──────── INPUT DATA
-- ==== Sys2Proof/Decode.lean ====
section
/-! DEFINITION. Decoding, total on any word and rejecting by name, and after it the encoder, both
written from the encoding tables of 03_words.md and the field tables of the engine chapters. -/
namespace Sys2Proof

/-- The opcode of a VX word (03_words.md R65). -/
def VxOp.code : VxOp → BitVec 8
  | .add => 0x01
  | .sub => 0x02
  | .mul => 0x03
  | .fma => 0x04
  | .fms => 0x05
  | .fnma => 0x06
  | .min => 0x07
  | .max => 0x08
  | .abs => 0x09
  | .neg => 0x0A
  | .clamp => 0x0B
  | .rcp => 0x0C
  | .rsq => 0x0D
  | .exp2 => 0x0E
  | .log2 => 0x0F
  | .and => 0x10
  | .or => 0x11
  | .xor => 0x12
  | .not => 0x13
  | .shl => 0x14
  | .shr => 0x15
  | .sra => 0x16
  | .adds => 0x17
  | .muls => 0x18
  | .fmas => 0x19
  | .mulh => 0x1A
  | .mins => 0x1B
  | .maxs => 0x1C
  | .ceq => 0x20
  | .cne => 0x21
  | .clt => 0x22
  | .cle => 0x23
  | .cgt => 0x24
  | .cge => 0x25
  | .cun => 0x26
  | .ccl => 0x27
  | .sel => 0x28
  | .gand => 0x29
  | .gor => 0x2A
  | .gxor => 0x2B
  | .gandn => 0x2C
  | .gmov => 0x2D
  | .gtov => 0x2E
  | .vtog => 0x2F
  | .cvt => 0x30
  | .cvtb => 0x31
  | .tag => 0x32
  | .reda => 0x40
  | .redx => 0x41
  | .redn => 0x42
  | .redd => 0x43
  | .mov => 0x50
  | .swz => 0x51
  | .lrot => 0x52
  | .bcst => 0x53
  | .zip => 0x54
  | .uzp => 0x55
  | .slide => 0x56
  | .splat => 0x57
  | .acrd => 0x60
  | .sret => 0x61
  | .sretc => 0x62
  | .rmulq => 0x80
  | .umulq => 0x81
  | .rsra => 0x82
  | .usra => 0x83
  | .rnrw => 0x84
  | .unrw => 0x85
  | .rleak => 0x86
  | .uleak => 0x87
  | .raddq => 0x88
  | .usubq => 0x89
  | .rmix => 0x8A
  | .umix => 0x8B
  | .rmark => 0x8C
  | .rchk => 0x8D
  | .rdrop => 0x8E

/-- The VX map (03_words.md R65) read backwards; no entry is a trap cell. -/
def VxOp.ofCode (b : BitVec 8) : Option VxOp :=
  match b.toNat with
  | 0x01 => some .add
  | 0x02 => some .sub
  | 0x03 => some .mul
  | 0x04 => some .fma
  | 0x05 => some .fms
  | 0x06 => some .fnma
  | 0x07 => some .min
  | 0x08 => some .max
  | 0x09 => some .abs
  | 0x0A => some .neg
  | 0x0B => some .clamp
  | 0x0C => some .rcp
  | 0x0D => some .rsq
  | 0x0E => some .exp2
  | 0x0F => some .log2
  | 0x10 => some .and
  | 0x11 => some .or
  | 0x12 => some .xor
  | 0x13 => some .not
  | 0x14 => some .shl
  | 0x15 => some .shr
  | 0x16 => some .sra
  | 0x17 => some .adds
  | 0x18 => some .muls
  | 0x19 => some .fmas
  | 0x1A => some .mulh
  | 0x1B => some .mins
  | 0x1C => some .maxs
  | 0x20 => some .ceq
  | 0x21 => some .cne
  | 0x22 => some .clt
  | 0x23 => some .cle
  | 0x24 => some .cgt
  | 0x25 => some .cge
  | 0x26 => some .cun
  | 0x27 => some .ccl
  | 0x28 => some .sel
  | 0x29 => some .gand
  | 0x2A => some .gor
  | 0x2B => some .gxor
  | 0x2C => some .gandn
  | 0x2D => some .gmov
  | 0x2E => some .gtov
  | 0x2F => some .vtog
  | 0x30 => some .cvt
  | 0x31 => some .cvtb
  | 0x32 => some .tag
  | 0x40 => some .reda
  | 0x41 => some .redx
  | 0x42 => some .redn
  | 0x43 => some .redd
  | 0x50 => some .mov
  | 0x51 => some .swz
  | 0x52 => some .lrot
  | 0x53 => some .bcst
  | 0x54 => some .zip
  | 0x55 => some .uzp
  | 0x56 => some .slide
  | 0x57 => some .splat
  | 0x60 => some .acrd
  | 0x61 => some .sret
  | 0x62 => some .sretc
  | 0x80 => some .rmulq
  | 0x81 => some .umulq
  | 0x82 => some .rsra
  | 0x83 => some .usra
  | 0x84 => some .rnrw
  | 0x85 => some .unrw
  | 0x86 => some .rleak
  | 0x87 => some .uleak
  | 0x88 => some .raddq
  | 0x89 => some .usubq
  | 0x8A => some .rmix
  | 0x8B => some .umix
  | 0x8C => some .rmark
  | 0x8D => some .rchk
  | 0x8E => some .rdrop
  | _ => none

/-- The opcode of a LD word (03_words.md R66). -/
def LdOp.code : LdOp → BitVec 8
  | .v => 0x01
  | .vb => 0x02
  | .vg => 0x03
  | .ln => 0x04
  | .gd => 0x05
  | .vd => 0x06
  | .t => 0x08
  | .tw => 0x09
  | .td => 0x0A
  | .sc => 0x0B
  | .tr => 0x0C
  | .am => 0x10

/-- The LD map (03_words.md R66) read backwards; no entry is a trap cell. -/
def LdOp.ofCode (b : BitVec 8) : Option LdOp :=
  match b.toNat with
  | 0x01 => some .v
  | 0x02 => some .vb
  | 0x03 => some .vg
  | 0x04 => some .ln
  | 0x05 => some .gd
  | 0x06 => some .vd
  | 0x08 => some .t
  | 0x09 => some .tw
  | 0x0A => some .td
  | 0x0B => some .sc
  | 0x0C => some .tr
  | 0x10 => some .am
  | _ => none

/-- The opcode of a ST word (03_words.md R66). -/
def StOp.code : StOp → BitVec 8
  | .v => 0x01
  | .vs => 0x02
  | .ln => 0x03
  | .gd => 0x04
  | .vd => 0x05
  | .ve => 0x06
  | .t => 0x08
  | .rc => 0x09
  | .rd => 0x0A
  | .am => 0x10

/-- The ST map (03_words.md R66) read backwards; no entry is a trap cell. -/
def StOp.ofCode (b : BitVec 8) : Option StOp :=
  match b.toNat with
  | 0x01 => some .v
  | 0x02 => some .vs
  | 0x03 => some .ln
  | 0x04 => some .gd
  | 0x05 => some .vd
  | 0x06 => some .ve
  | 0x08 => some .t
  | 0x09 => some .rc
  | 0x0A => some .rd
  | 0x10 => some .am
  | _ => none

/-- The opcode of a MX word (03_words.md R67). -/
def MxOp.code : MxOp → BitVec 8
  | .mzero => 0x01
  | .mma => 0x02
  | .mmac => 0x03
  | .mmat => 0x04
  | .mman => 0x05
  | .mscl => 0x08
  | .mpre => 0x09
  | .mtrn => 0x0A
  | .mcpy => 0x0B
  | .mfil => 0x0C
  | .mret => 0x10
  | .mrcv => 0x11
  | .mswp => 0x12
  | .madd => 0x13
  | .welt => 0x18

/-- The MX map (03_words.md R67) read backwards; no entry is a trap cell. -/
def MxOp.ofCode (b : BitVec 8) : Option MxOp :=
  match b.toNat with
  | 0x01 => some .mzero
  | 0x02 => some .mma
  | 0x03 => some .mmac
  | 0x04 => some .mmat
  | 0x05 => some .mman
  | 0x08 => some .mscl
  | 0x09 => some .mpre
  | 0x0A => some .mtrn
  | 0x0B => some .mcpy
  | 0x0C => some .mfil
  | 0x10 => some .mret
  | 0x11 => some .mrcv
  | 0x12 => some .mswp
  | 0x13 => some .madd
  | 0x18 => some .welt
  | _ => none

/-- The opcode of a CP word (03_words.md R67). -/
def CpOp.code : CpOp → BitVec 8
  | .copy => 0x01
  | .rcopy => 0x02
  | .ramo => 0x03
  | .wswr => 0x04
  | .bcast => 0x05
  | .fill => 0x06
  | .gath => 0x07
  | .scat => 0x08
  | .bgemv => 0x10
  | .bgemva => 0x11
  | .batom => 0x12
  | .bqry => 0x13

/-- The CP map (03_words.md R67) read backwards; no entry is a trap cell. -/
def CpOp.ofCode (b : BitVec 8) : Option CpOp :=
  match b.toNat with
  | 0x01 => some .copy
  | 0x02 => some .rcopy
  | 0x03 => some .ramo
  | 0x04 => some .wswr
  | 0x05 => some .bcast
  | 0x06 => some .fill
  | 0x07 => some .gath
  | 0x08 => some .scat
  | 0x10 => some .bgemv
  | 0x11 => some .bgemva
  | 0x12 => some .batom
  | 0x13 => some .bqry
  | _ => none


/-- Lanes of a format in a slot (02_numbers.md R31); FMT 0x0 is read as 64 lanes of 16 bits
(09_vector.md R186). -/
def lanesOf (fmt : BitVec 4) : Nat :=
  match fmt.toNat with
  | 0 => 64 | 1 => 32 | 2 => 64 | 3 => 64 | 4 => 32 | 5 => 64 | 6 => 128 | 7 => 256 | 8 => 128
  | 9 => 32
  | _ => 64

/-- A format code between two codes. -/
def fmtIn (fmt : BitVec 4) (lo hi : Nat) : Bool := lo ≤ fmt.toNat && fmt.toNat ≤ hi

/-- 0x1 to 0x5 and 0x9. -/
def fmtArith (fmt : BitVec 4) : Bool := fmtIn fmt 1 5 || fmt == 9

/-- 0x4 and 0x5. -/
def fmtInt (fmt : BitVec 4) : Bool := fmtIn fmt 4 5

/-- A field that names a guard or an es register (09_vector.md R185). -/
def reg8 (x : BitVec 4) : Bool := x.toNat < 8

/-- The pairs that rnrw and unrw accept (10_reversible.md R227). -/
def narrows (src tgt : BitVec 4) : Bool :=
  match src.toNat with
  | 1 | 4 => tgt == 2 || tgt == 3 || tgt == 5 || tgt == 6 || tgt == 7 || tgt == 8
  | 2 | 3 | 5 => tgt == 6 || tgt == 7 || tgt == 8
  | 6 | 8 => tgt == 7
  | _ => false

/-- The immediate p of cvt lies in the range of 09_vector.md R202. -/
def cvtPart (src tgt p : BitVec 4) : Bool :=
  let ns := lanesOf src
  let nd := lanesOf tgt
  p.toNat < (if ns = nd then 1 else if nd < ns then ns / nd else nd / ns)

/-- The field rules of the VX words (03_words.md R60, R61; 09_vector.md R185 to R211;
10_reversible.md R224). DESIGN CHOICE (log 106). -/
def VxOp.fieldsOk (o : VxOp) (p : VxFields) : Bool :=
  (p.sa != 0 || p.step == 0) &&
  match o with
  | .add | .sub | .mul => fmtArith p.fmt && p.c == 0
  | .fma | .fms | .fnma | .clamp => fmtIn p.fmt 1 5
  | .min | .max => fmtIn p.fmt 1 5 && p.c == 0
  | .abs => fmtIn p.fmt 1 5 && p.b == 0 && p.c == 0
  | .neg => fmtArith p.fmt && p.b == 0 && p.c == 0
  | .rcp | .rsq | .exp2 | .log2 => fmtIn p.fmt 1 3 && p.b == 0 && p.c == 0
  | .adds | .muls => fmtArith p.fmt && reg8 p.b && p.c == 0
  | .fmas => fmtIn p.fmt 1 5 && reg8 p.b
  | .mulh => fmtInt p.fmt && p.c == 0
  | .mins | .maxs => fmtIn p.fmt 1 5 && reg8 p.b && p.c == 0
  | .and | .or | .xor => fmtIn p.fmt 0 9 && p.c == 0
  | .not => fmtIn p.fmt 0 9 && p.b == 0 && p.c == 0
  | .shl | .shr | .sra => fmtInt p.fmt && p.c == 0
  | .ceq | .cne => fmtIn p.fmt 0 5 && reg8 p.d && reg8 p.c && (p.d != p.c || p.d == 0)
  | .clt | .cle | .cgt | .cge => fmtIn p.fmt 1 5 && reg8 p.d && reg8 p.c && (p.d != p.c || p.d == 0)
  | .cun => fmtIn p.fmt 1 3 && reg8 p.d && reg8 p.c && (p.d != p.c || p.d == 0)
  | .ccl => fmtIn p.fmt 1 5 && reg8 p.d && reg8 p.c && (p.d != p.c || p.d == 0) && reg8 p.b
  | .sel => fmtIn p.fmt 0 9 && reg8 p.c
  | .gand | .gor | .gxor | .gandn => p.fmt == 0 && reg8 p.d && reg8 p.a && reg8 p.b && p.c == 0
  | .gmov => p.fmt == 0 && reg8 p.d && reg8 p.a && p.b == 0 && p.c == 0
  | .gtov => p.fmt == 0 && reg8 p.a && p.b == 0 && p.c == 0
  | .vtog => (fmtIn p.fmt 0 5 || p.fmt == 9) && reg8 p.d && p.b == 0 && p.c == 0
  | .cvt => fmtIn p.fmt 1 8 && fmtIn p.c 1 8 && cvtPart p.fmt p.c p.b
  | .cvtb => fmtIn p.fmt 1 8 && fmtIn p.c 1 8 && reg8 p.b
  | .tag | .mov => fmtIn p.fmt 0 9 && p.b == 0 && p.c == 0
  | .reda | .redx | .redn => fmtIn p.fmt 1 5 && p.b == 0 && p.c == 0
  | .redd => fmtIn p.fmt 1 5 && p.c == 0
  | .swz => (fmtIn p.fmt 0 5 || p.fmt == 9) && p.c == 0
  | .lrot | .bcst => fmtIn p.fmt 0 9 && reg8 p.b && p.c == 0
  | .zip | .uzp => fmtIn p.fmt 0 9 && p.c.toNat ≤ 1
  | .slide => fmtIn p.fmt 0 9 && reg8 p.c
  | .splat => fmtIn p.fmt 0 9 && p.a == 0 && reg8 p.b && p.c == 0
  | .acrd => fmtIn p.fmt 1 3 && p.a.toNat ≤ 1 && reg8 p.b && p.c.toNat ≤ (if p.fmt == 1 then 7 else 3)
  | .sret => fmtIn p.fmt 0 9 && p.guard == 0 && !p.n && p.d == 0 && p.b == 0 && p.c == 0
  | .sretc => fmtIn p.fmt 0 9 && p.d == 0 && p.a == 0 && p.b == 0 && p.c == 0
  | .rmulq | .umulq => fmtInt p.fmt && (reg8 p.c || reg8 p.b)
  | .rsra | .usra | .rleak | .uleak => fmtInt p.fmt && reg8 p.b && p.c == 0
  | .rnrw | .unrw => narrows p.fmt p.c && cvtPart p.fmt p.c p.b
  | .raddq | .usubq => fmtInt p.fmt && p.c == 0
  | .rmix | .umix => fmtInt p.fmt && p.c != p.d
  | .rmark | .rdrop => p.fmt == 0 && p.guard == 0 && !p.n && p.sa == 0 && p.d.toNat ≤ 3 && p.a == 0 &&
      p.b == 0 && p.c == 0
  | .rchk => p.fmt == 0 && p.guard == 0 && !p.n && p.sa == 0 && p.d.toNat ≤ 3 && p.a == 0 &&
      reg8 p.b && p.c == 0

/-- No guard, and a register of eight in the slot field (08_load_store.md R171). -/
def LsFields.plain8 (p : LsFields) : Bool := p.guard == 0 && !p.n && reg8 p.slot

/-- The field rules of the LD words (08_load_store.md R169, R171). -/
def LdOp.fieldsOk (o : LdOp) (p : LsFields) : Bool :=
  match o with
  | .v | .vd => fmtIn p.fmt 0 9
  | .vb => fmtIn p.fmt 1 9
  | .vg => fmtArith p.fmt
  | .ln => p.fmt == 8
  | .gd | .sc => p.fmt == 0 && p.plain8
  | .t | .tw | .td => fmtIn p.fmt 0 9 && p.plain8
  | .tr => fmtArith p.fmt && p.plain8
  | .am => fmtIn p.fmt 0 11

/-- The field rules of the ST words (08_load_store.md R170, R171). -/
def StOp.fieldsOk (o : StOp) (p : LsFields) : Bool :=
  match o with
  | .v | .vd => fmtIn p.fmt 0 9
  | .vs | .ve => fmtArith p.fmt
  | .ln => p.fmt == 8
  | .gd => p.fmt == 0 && p.plain8
  | .t => fmtIn p.fmt 0 9 && p.plain8
  | .rc | .rd => fmtIn p.fmt 1 8 && p.guard == 0 && !p.n && p.slot.toNat ≤ 1
  | .am => fmtIn p.fmt 0 11

/-- The modifiers of the mma family. -/
def mdMma (md : BitVec 4) : Bool := md == 2 || md == 3 || md == 6 || md == 7 || md == 8

/-- The field rules of the MX words (11_matrix.md R244). -/
def MxOp.fieldsOk (o : MxOp) (p : MxFields) : Bool :=
  match o with
  | .mzero | .mret | .madd | .welt =>
    p.a == 0 && p.b == 0 && p.t == 0 && p.md == 0 && p.imm == 0
  | .mma | .mmat | .mman => p.t == 0 && mdMma p.md && p.imm == 0
  | .mmac => p.t == 0 && p.md == 9 && p.imm == 0
  | .mscl => p.a == 0 && p.b == 0 && p.t == 0 && p.md == 0 && p.imm.toNat < 256
  | .mpre => p.a == 0 && p.b == 0 && fmtIn p.md 1 3 && p.imm.toNat < 256
  | .mtrn => p.b == 0 && !p.acc && (fmtIn p.md 1 6 || p.md == 9) && p.imm == 0 && p.t != p.a
  | .mcpy | .mswp => p.b == 0 && !p.acc && p.md == 0 && p.imm == 0
  | .mfil => p.a == 0 && p.b == 0 && !p.acc && fmtIn p.md 0 9 && p.imm.toNat < 256
  | .mrcv => p.a == 0 && p.b == 0 && fmtIn p.md 1 8 && p.imm.toNat < 512

/-! ## Engine words -/

/-- The frame of a word (03_words.md R56). -/
def frameOf (w : EWord) : Frame :=
  { pl := w.getLsbD 39, pr := w.getLsbD 38, hl := w.getLsbD 37, hr := w.getLsbD 36,
    k := w.extractLsb' 34 2, rep := w.extractLsb' 28 6 }

/-- The VX payload (03_words.md R59). -/
def vxFieldsOf (p : BitVec 28) : VxFields :=
  { guard := p.extractLsb' 25 3, n := p.getLsbD 24, d := p.extractLsb' 20 4,
    a := p.extractLsb' 16 4, b := p.extractLsb' 12 4, c := p.extractLsb' 8 4,
    fmt := p.extractLsb' 4 4, sa := p.extractLsb' 2 2, step := p.extractLsb' 0 2 }

/-- The LD and ST payload (R59). -/
def lsFieldsOf (p : BitVec 28) : LsFields :=
  { guard := p.extractLsb' 25 3, n := p.getLsbD 24, slot := p.extractLsb' 20 4,
    es := p.extractLsb' 17 3, fmt := p.extractLsb' 13 4, sa := p.getLsbD 12,
    off := p.extractLsb' 0 12 }

/-- The MX payload (R59), without its reserved bit. -/
def mxFieldsOf (p : BitVec 28) : MxFields :=
  { a := p.extractLsb' 25 3, b := p.extractLsb' 22 3, t := p.extractLsb' 19 3,
    acc := p.getLsbD 18, md := p.extractLsb' 14 4, imm := p.extractLsb' 0 13 }

/-- The CP payload (R59), without its reserved bits. -/
def cpFieldsOf (p : BitVec 28) : CpFields :=
  { ch := p.extractLsb' 25 3, es := p.extractLsb' 22 3, sa := p.getLsbD 21,
    card := p.extractLsb' 0 13 }

/-- Why a word is illegal (03_words.md R63, 19_faults.md R341). -/
inductive WordFate where
  | mapCell
  | payload
  | codeBit
  deriving DecidableEq, Repr

/-- The sub-cause of the record (19_faults.md R341). -/
def WordFate.sub : WordFate → BitVec 2
  | .mapCell => 1
  | .payload => 2
  | .codeBit => 3

/-- Keep a decoded word whose payload obeys its rules. -/
def keep (ok : Bool) (i : Instr) : Except WordFate Instr := if ok then .ok i else .error .payload

/-- Rows 0x0 to 0xE of an engine's map (R65 to R67). -/
def decodeOp (e : Engine) (op : BitVec 8) (f : Frame) (p : BitVec 28) : Except WordFate Instr :=
  match e with
  | .vx =>
    match VxOp.ofCode op with
    | some o => keep (o.fieldsOk (vxFieldsOf p)) (o.toInstr f (vxFieldsOf p))
    | none => .error .mapCell
  | .ld =>
    match LdOp.ofCode op with
    | some o => keep (o.fieldsOk (lsFieldsOf p)) (o.toInstr f (lsFieldsOf p))
    | none => .error .mapCell
  | .st =>
    match StOp.ofCode op with
    | some o => keep (o.fieldsOk (lsFieldsOf p)) (o.toInstr f (lsFieldsOf p))
    | none => .error .mapCell
  | .mx =>
    match MxOp.ofCode op with
    | some o =>
      keep (!p.getLsbD 13 && o.fieldsOk (mxFieldsOf p)) (o.toInstr f (mxFieldsOf p))
    | none => .error .mapCell
  | .cp =>
    match CpOp.ofCode op with
    | some o => keep (p.extractLsb' 13 8 == 0) (o.toInstr f (cpFieldsOf p))
    | none => .error .mapCell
────────────────
= WORK TO BE COMPLETED =
The result is a copy of every line above where the word "sretc" shows up.

= TASK RESPONSE =
  | .sretc => 0x62
  | 0x62 => some .sretc
  | .sretc => fmtIn p.fmt 0 9 && p.d == 0 && p.a == 0 && p.b == 0 && p.c == 0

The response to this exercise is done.